§ Brief: Among the entries below, how many lines include "access"? Answer with the number only.
Excerpted records START
-- ==== Sys2Proof/Syntax.lean ====
section
/-!
DEFINITION. The commands the block takes, and the types of their operands.
-/
namespace Sys2Proof

/-- A codeword as it arrives on a fabric port (R40, R41): the 64-bit codeword header, the four 128-byte slots, and
how many of its symbols are in error. -/
structure Codeword where
  hdr : BitVec 64
  slots : List (List Byte)
  symErr : Nat
deriving DecidableEq, Repr

/-- The path by which a register access arrives (R501): PCIe, MGT packets, SMBus. -/
inductive Path where
  | pcie
  | mgt
  | smbus
deriving DecidableEq, Repr

/-- Which part of a 64-bit register an access reaches (R9). -/
inductive Part where
  | whole
  | low
  | high
deriving DecidableEq, Repr

/-- A lane word's control flag C and data D (R90). -/
structure LaneWord where
  c : Bool
  d : BitVec 32
deriving DecidableEq, Repr

/-- What holds MSI-X messages back (R465): one vector's mask, the function mask, MSI-X Enable, Bus Master Enable. -/
inductive MsixHold where
  | vector (v : Nat)
  | function
  | enable
  | busMaster
deriving DecidableEq, Repr

/-- Whose clock a FIFO cycle belongs to (R435): the one clock, or both at once; the writer's alone; the reader's alone. -/
inductive FClk where
  | both
  | write
  | read
deriving DecidableEq, Repr

/-- An entry offered to a FIFO (R430, R438): its content's number, and whether it starts and ends a packet. -/
structure FPush where
  id : Nat
  first : Bool
  last : Bool
deriving DecidableEq, Repr

/-- A read of an entry (R433): segments corrected, and whether one segment could not be. -/
structure FErr where
  corr : Nat
  unc : Bool
deriving DecidableEq, Repr

/-- How a half's self-test ends (R602): every test passed, or the part that failed. -/
inductive TestRes where
  | pass
  | sram
  | engine
  | easel
  | span
deriving DecidableEq, Repr

/-- The levels of the strap pins (R599): PRIMARY_PREF (east when 1), SMB_ADDR, START_MODE, FW_ROM. -/
structure StrapPins where
  prefEast : Bool
  addr : BitVec 2
  startMode : BitVec 2
  fwRom : Bool
deriving DecidableEq, Repr

/-- What the Keeper samples at one pass (R555): three temperatures in 1/16 °C, the flow in Hz, four supplies in mV, the
levels of the sixteen alarm lines. -/
structure KeeperSample where
  tempW : Int
  tempE : Int
  tempEasel : Int
  flow : Nat
  vddCore : Nat
  vddEasel : Nat
  vddSerdes : Nat
  vddKeep : Nat
  alarms : BitVec 16
deriving DecidableEq, Repr

/-- A PCIe request that the function does not serve (R481): I/O, MRdLk or AtomicOp; a BAR0 read or write of a wrong
length or alignment; a BAR2 read that is too long. -/
inductive BarBad where
  | other
  | bar0Read
  | bar0Write
  | bar2Read
deriving DecidableEq, Repr
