/-- R210: LL_VIEW_5 bits 63:32, FIRED. -/
def LL_VIEW_5_FIRED : Fld := ⟨0xc8, 32, 32, .ro, .plain, 0x0, 1, true⟩

/-- R210: LL_VIEW_5 bits 31:0, MISSES. -/
def LL_VIEW_5_MISSES : Fld := ⟨0xc8, 0, 32, .ro, .plain, 0x0, 1, true⟩

/-- R210: LL_VIEW_6 bits 63:48, SLACK_NS. -/
def LL_VIEW_6_SLACK_NS : Fld := ⟨0xd0, 48, 16, .rw, .live, 0x1f40, 1, true⟩

/-- R210: LL_VIEW_6 bits 47:47, HOLD. -/
def LL_VIEW_6_HOLD : Fld := ⟨0xd0, 47, 1, .rw, .live, 0x0, 1, true⟩

/-- R210: LL_VIEW_7 bits 63:32, REF_COUNT. -/
def LL_VIEW_7_REF_COUNT : Fld := ⟨0xd8, 32, 32, .ro, .plain, 0x0, 1, true⟩

/-- R232: LL_SUB_SEL bits 9:0, INDEX. -/
def LL_SUB_SEL_INDEX : Fld := ⟨0x100, 0, 10, .rw, .live, 0x0, 1, false⟩

/-- R232: LL_SUB_CTRL bits 63:63, EN. -/
def LL_SUB_CTRL_EN : Fld := ⟨0x108, 63, 1, .rw, .live, 0x0, 1, true⟩

/-- R232: LL_SUB_CTRL bits 62:60, KIND_MASK. -/
def LL_SUB_CTRL_KIND_MASK : Fld := ⟨0x108, 60, 3, .rw, .live, 0x0, 1, true⟩

/-- R232: LL_SUB_CTRL bits 59:40, INTERVAL. -/
def LL_SUB_CTRL_INTERVAL : Fld := ⟨0x108, 40, 20, .rw, .live, 0x0, 1, true⟩

/-- R232: LL_SUB_CTRL bits 33:14, DST. -/
def LL_SUB_CTRL_DST : Fld := ⟨0x108, 14, 20, .rw, .live, 0x0, 1, true⟩

/-- R232: LL_SUB_CTRL bits 13:0, LIGHT. -/
def LL_SUB_CTRL_LIGHT : Fld := ⟨0x108, 0, 14, .rw, .live, 0x0, 1, true⟩

/-- R232: LL_SUB_ADDR bits 63:5, ADDR. -/
def LL_SUB_ADDR : Fld := ⟨0x110, 5, 59, .rw, .live, 0x0, 1, true⟩

/-- R232: LL_SUB_KEY bits 63:0, KEY. -/
def LL_SUB_KEY : Fld := ⟨0x118, 0, 64, .rw, .live, 0x0, 1, true⟩

/-- R232: CNT_BEACON bits 31:0, count. -/
def LIGHT_CNT_BEACON : Fld := ⟨0x180, 0, 32, .ro, .plain, 0x0, 1, false⟩

/-- R232: CNT_BEACON_DROP bits 31:0, count. -/
def LIGHT_CNT_BEACON_DROP : Fld := ⟨0x188, 0, 32, .ro, .plain, 0x0, 1, false⟩

/-- R232: CNT_PHASE_JUMP bits 31:0, count. -/
def LIGHT_CNT_PHASE_JUMP : Fld := ⟨0x190, 0, 32, .ro, .plain, 0x0, 1, false⟩

/-- R232: CNT_REACQUIRE bits 31:0, count. -/
def LIGHT_CNT_REACQUIRE : Fld := ⟨0x198, 0, 32, .ro, .plain, 0x0, 1, false⟩

/-- R232: CNT_SUB_SENT bits 31:0, count. -/
def LIGHT_CNT_SUB_SENT : Fld := ⟨0x1a0, 0, 32, .ro, .plain, 0x0, 1, false⟩

/-- R232: CNT_SUB_COALESCED bits 31:0, count. -/
def LIGHT_CNT_SUB_COALESCED : Fld := ⟨0x1a8, 0, 32, .ro, .plain, 0x0, 1, false⟩

/-- R232: LL_CNT_CLR bits 0:0, CLR. -/
def LL_CNT_CLR : Fld := ⟨0x1b0, 0, 1, .wo, .live, 0x0, 1, false⟩

/-- R232: LL_UNBIND bits 63:63, GO. -/
def LL_UNBIND_GO : Fld := ⟨0x1b8, 63, 1, .wo, .live, 0x0, 1, false⟩

/-- R232: LL_UNBIND bits 13:0, LIGHT. -/
def LL_UNBIND_LIGHT : Fld := ⟨0x1b8, 0, 14, .wo, .live, 0x0, 1, false⟩

/-- The fields of the LIGHT page (the common header apart). -/
def pageLIGHT : List Fld :=
    [LL_CTRL_EN, LL_STAT_FAULT_COUNT, LL_STAT_DRIFT_COUNT, LL_STAT_ACQ_COUNT, LL_STAT_LIT_COUNT,
     LL_SEL_LIGHT, LL_TUNE_DRIFT_REVS, LL_TUNE_LEAD_N_LOG2, LL_TUNE_LEAD_DN, LL_TUNE_LEAD_UP, LL_TUNE_GP,
     LL_TUNE_GT, LL_TUNE_JUMP_TOL, LL_VIEW_0_STATE, LL_VIEW_0_KIND, LL_VIEW_0_PORT, LL_VIEW_0_STN,
     LL_VIEW_0_UNIT, LL_VIEW_0_HEALTH, LL_VIEW_0_CMD_DEPTH, LL_VIEW_1_T_REF, LL_VIEW_2_PERIOD, LL_VIEW_2_PERIOD_FRAC,
     LL_VIEW_3_EXTENT, LL_VIEW_3_SLOTS, LL_VIEW_3_TACH_N, LL_VIEW_4_LEAD_NS, LL_VIEW_4_ON_TIME_RUN,
     LL_VIEW_4_MISS_RUN, LL_VIEW_5_FIRED, LL_VIEW_5_MISSES, LL_VIEW_6_SLACK_NS, LL_VIEW_6_HOLD, LL_VIEW_7_REF_COUNT,
     LL_SUB_SEL_INDEX, LL_SUB_CTRL_EN, LL_SUB_CTRL_KIND_MASK, LL_SUB_CTRL_INTERVAL, LL_SUB_CTRL_DST,
     LL_SUB_CTRL_LIGHT] ++
    [LL_SUB_ADDR, LL_SUB_KEY, LIGHT_CNT_BEACON, LIGHT_CNT_BEACON_DROP, LIGHT_CNT_PHASE_JUMP,
     LIGHT_CNT_REACQUIRE, LIGHT_CNT_SUB_SENT, LIGHT_CNT_SUB_COALESCED, LL_CNT_CLR, LL_UNBIND_GO,
     LL_UNBIND_LIGHT]

/-! Page MATCH. -/

/-- R337: MT_CTRL bits 31:16, OVF_TMO. -/
def MT_CTRL_OVF_TMO : Fld := ⟨0x80, 16, 16, .rw, .live, 0x3e8, 1, false⟩

/-- R337: MT_STAT bits 48:32, OVF_USED. -/
def MT_STAT_OVF_USED : Fld := ⟨0x88, 32, 17, .ro, .plain, 0x0, 1, false⟩

/-- R337: MT_STAT bits 31:17, PINNED. -/
def MT_STAT_PINNED : Fld := ⟨0x88, 17, 15, .ro, .plain, 0x0, 1, false⟩

/-- R337: MT_STAT bits 16:0, CACHED. -/
def MT_STAT_CACHED : Fld := ⟨0x88, 0, 17, .ro, .plain, 0x0, 1, false⟩

/-- R337: MT_STAT2 bits 41:24, BLOCKS_USED. -/
def MT_STAT2_BLOCKS_USED : Fld := ⟨0x90, 24, 18, .ro, .plain, 0x0, 1, false⟩

/-- R337: MT_STAT2 bits 23:0, ENTRIES_USED. -/
def MT_STAT2_ENTRIES_USED : Fld := ⟨0x90, 0, 24, .ro, .plain, 0x0, 1, false⟩

/-- R337: MT_AP_LAST bits 63:44, SRC_ID. -/
def MT_AP_LAST_SRC_ID : Fld := ⟨0x98, 44, 20, .ro, .plain, 0x0, 1, false⟩

/-- R337: MT_AP_LAST bits 43:24, CTX. -/
def MT_AP_LAST_CTX : Fld := ⟨0x98, 24, 20, .ro, .plain, 0x0, 1, false⟩

/-- R337: MT_AP_LAST bits 3:0, CAUSE. -/
def MT_AP_LAST_CAUSE : Fld := ⟨0x98, 0, 4, .ro, .plain, 0x0, 1, false⟩

/-- R337: CNT_MSG bits 31:0, count. -/
def MATCH_CNT_MSG : Fld := ⟨0x100, 0, 32, .ro, .plain, 0x0, 1, false⟩

/-- R337: CNT_MATCH bits 31:0, count. -/
def MATCH_CNT_MATCH : Fld := ⟨0x108, 0, 32, .ro, .plain, 0x0, 1, false⟩

/-- R337: CNT_STEPS bits 31:0, count. -/
def MATCH_CNT_STEPS : Fld := ⟨0x110, 0, 32, .ro, .plain, 0x0, 1, false⟩

/-- R337: CNT_NO_MATCH bits 31:0, count. -/
def MATCH_CNT_NO_MATCH : Fld := ⟨0x118, 0, 32, .ro, .plain, 0x0, 1, false⟩

/-- R337: CNT_OVF bits 31:0, count. -/
def MATCH_CNT_OVF : Fld := ⟨0x120, 0, 32, .ro, .plain, 0x0, 1, false⟩

/-- R337: CNT_CTX_REJECT bits 31:0, count. -/
def MATCH_CNT_CTX_REJECT : Fld := ⟨0x128, 0, 32, .ro, .plain, 0x0, 1, false⟩

/-- R337: CNT_CTX_CLOSED bits 31:0, count. -/
def MATCH_CNT_CTX_CLOSED : Fld := ⟨0x130, 0, 32, .ro, .plain, 0x0, 1, false⟩

/-- R337: CNT_CACHE_MISS bits 31:0, count. -/
def MATCH_CNT_CACHE_MISS : Fld := ⟨0x138, 0, 32, .ro, .plain, 0x0, 1, false⟩

/-- R337: CNT_DESC bits 31:0, count. -/
def MATCH_CNT_DESC : Fld := ⟨0x140, 0, 32, .ro, .plain, 0x0, 1, false⟩

/-- R337: CNT_POLL bits 31:0, count. -/
def MATCH_CNT_POLL : Fld := ⟨0x148, 0, 32, .ro, .plain, 0x0, 1, false⟩

/-- R337: CNT_CQ_REC bits 31:0, count. -/
def MATCH_CNT_CQ_REC : Fld := ⟨0x150, 0, 32, .ro, .plain, 0x0, 1, false⟩

/-- R337: CNT_CQ_FULL bits 31:0, count. -/
def MATCH_CNT_CQ_FULL : Fld := ⟨0x158, 0, 32, .ro, .plain, 0x0, 1, false⟩

/-- R337: CNT_CQ_BAD_CI bits 31:0, count. -/
def MATCH_CNT_CQ_BAD_CI : Fld := ⟨0x160, 0, 32, .ro, .plain, 0x0, 1, false⟩

/-- R337: CNT_CQ_DISCARD bits 31:0, count. -/
def MATCH_CNT_CQ_DISCARD : Fld := ⟨0x168, 0, 32, .ro, .plain, 0x0, 1, false⟩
Excerpted records END
§ Your response: 2